+++ Records supplied +++
end Sys2Proof.Machine
end

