-- ==== Sys2Proof/Certificates/Slice0/Obligations.lean ====
section
/-! DEFINITION. What is claimed of the module, for the provers: register access, the lines, and for every command that it
completes with the effect that its rules give it. A completion names the whole next state, so it also says what the command
leaves alone; `settle` brings the output lines up to date with the state. -/

open Sys2Proof Sys2Proof.Machine

/-- A step takes the command at the front of the queue and is that command on the state with the queue's rest. Where the
rules leave an order or a value open, it rests on the model's choices (log 11). -/
def Obligations.StepRunsFrontCommand : Prop :=
  ∀ (s : State) (c : Instr) (rest : List Instr), s.pending = c :: rest → step s = exec c { s with pending := rest }

/-- With no command waiting, a step is one cycle of the TIME clock while its domain runs (the model's choice, log 3): outside
a slew the domain clocks, plant time and the monotonic count advance by the increments, the operating time by 4 ns (R528,
R612), a Chime window whose tick was launched opens at its T0 while SYS runs (R165), and nothing else changes; while the TIME
domain is in reset nothing changes. -/
def Obligations.EmptyQueueCountsTime : Prop :=
  (∀ s : State, s.pending = [] → s.domUp 3 = true → s.on Fld.TIM_STATE_SLEWING = false →
    step s = .next (settle
      (let u := { s with
        tim := { s.tim with d0 := s.tim.d0 + s.domInc 0, d1 := s.tim.d1 + s.domInc 1,
                            pt := s.tim.pt + s.domInc s.activeDom, mono := s.tim.mono + s.domInc s.activeDom }
        evr := { s.evr with opTime := s.evr.opTime + 4 * nsUnit } }
       if s.domUp 2 then u.chmAdvance u.nowNat else u))) ∧
  (∀ (s : State) (now : Nat), s.chm.pend = none → s.chmAdvance now = s) ∧
  (∀ (s : State) (now t0 : Nat), s.chm.pend = some t0 → now < t0 → s.chmAdvance now = s) ∧
  (∀ (s : State) (now t0 : Nat), s.chm.pend = some t0 → t0 ≤ now →
    s.chmAdvance now = ({ s with chm := { s.chm with pend := none } }).chmOpen t0) ∧
  (∀ s : State, s.pending = [] → s.domUp 3 = false → step s = .next (settle s))

/-- No command and no step ends in a fault or a refusal: the spec gives every command an effect, and an operand or a state
that a rule turns away has the effect that the rule gives it. Where the rules leave an order or a value open, it rests on the
model's choices (log 11). -/
def Obligations.EveryStepGoesOn : Prop :=
  (∀ (c : Instr) (s : State), ∃ t, exec c s = .next t) ∧ (∀ (k : Nat) (s : State), runsOn k s)

/-- After every step from every state, IRQ_N is asserted exactly when some page with its mask bit set has a non-zero IRQS,
the dispatch line, the PWM outputs, the test multiplexers and the balls that boundary cells hold follow the state. After
every step, IRQ_N is asserted if and only if some page whose mask bit is set has a non-zero IRQS (R62). Where the rules leave
an order or a value open, it rests on the model's choices (log 11). -/
def Obligations.LinesFollowEveryStep : Prop :=
  (∀ s t : State, step s = .next t → t.LinesFollow) ∧
  (∀ s t : State, step s = .next t →
    (t.pins.irqN = true ↔ ∃ p : Nat, p < 41 ∧ t.irqMasked p = true ∧ Nat.land (t.rd (Reg.irqr p)) (t.rd (Reg.irqe p)) ≠ 0))

/-- After every step from every state in which Snare is active, no PWM output carries pulses (R291), nor while VIO is low
(R651), nor in a module that does not own (R584). -/
def Obligations.SnareSilencesConverter : Prop :=
  ∀ s t : State, step s = .next t → (t.snare = true ∨ t.on Fld.PWR_STAT_VIOLOW = true ∨ t.owns = false) → t.quiet

/-- After reset no command waits, the register space lists nothing, the lines follow, and the registers read their reset
values: FAB_RKEYV 0x8 (the Service key), HST_CFG 0x2, the host session an Operator, Snare inactive. Where the rules leave an
order or a value open, it rests on the model's choices (log 1). -/
def Obligations.ResetHolds : Prop :=
  State.reset.pending = [] ∧ State.reset.regsWf = true ∧ State.reset.LinesFollow ∧ (∀ a : Nat, State.reset.word a = resetWord a) ∧
  State.reset.rd Reg.FAB_RKEYV = 8 ∧ State.reset.rd (Reg.HST_CFG) = 2 ∧ State.reset.rd Reg.HST_ROLE = 0 ∧
  State.reset.snare = false

/-- A register reads what was last written to it, every other register keeps its value, and writing keeps the register space
in its one canonical form; a field keeps every other field. Where the rules leave an order or a value open, it rests on the
model's choices (log 11). -/
def Obligations.RegisterSpaceLaws : Prop :=
  (∀ (s : State) (a b : Nat) (w : Word), (s.setWord a w).word b = if a = b then w else s.word b) ∧
  (∀ (s : State) (a : Nat) (w : Word), s.regsWf = true → (s.setWord a w).regsWf = true) ∧
  (∀ (s : State) (f g : RegField) (v : Nat), f.lo + f.width ≤ 32 → (s.put f v).get f = v % 2 ^ f.width ∧
    ((f.addr ≠ g.addr ∨ f.lo + f.width ≤ g.lo ∨ g.lo + g.width ≤ f.lo) → (s.put f v).get g = s.get g))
+++
▶ **Aim of the task**
Find "width" in the data above. Report each line where it appears.

▶ **Final answer**
  (∀ (s : State) (f g : RegField) (v : Nat), f.lo + f.width ≤ 32 → (s.put f v).get f = v % 2 ^ f.width ∧
    ((f.addr ≠ g.addr ∨ f.lo + f.width ≤ g.lo ∨ g.lo + g.width ≤ f.lo) → (s.put f v).get g = s.get g))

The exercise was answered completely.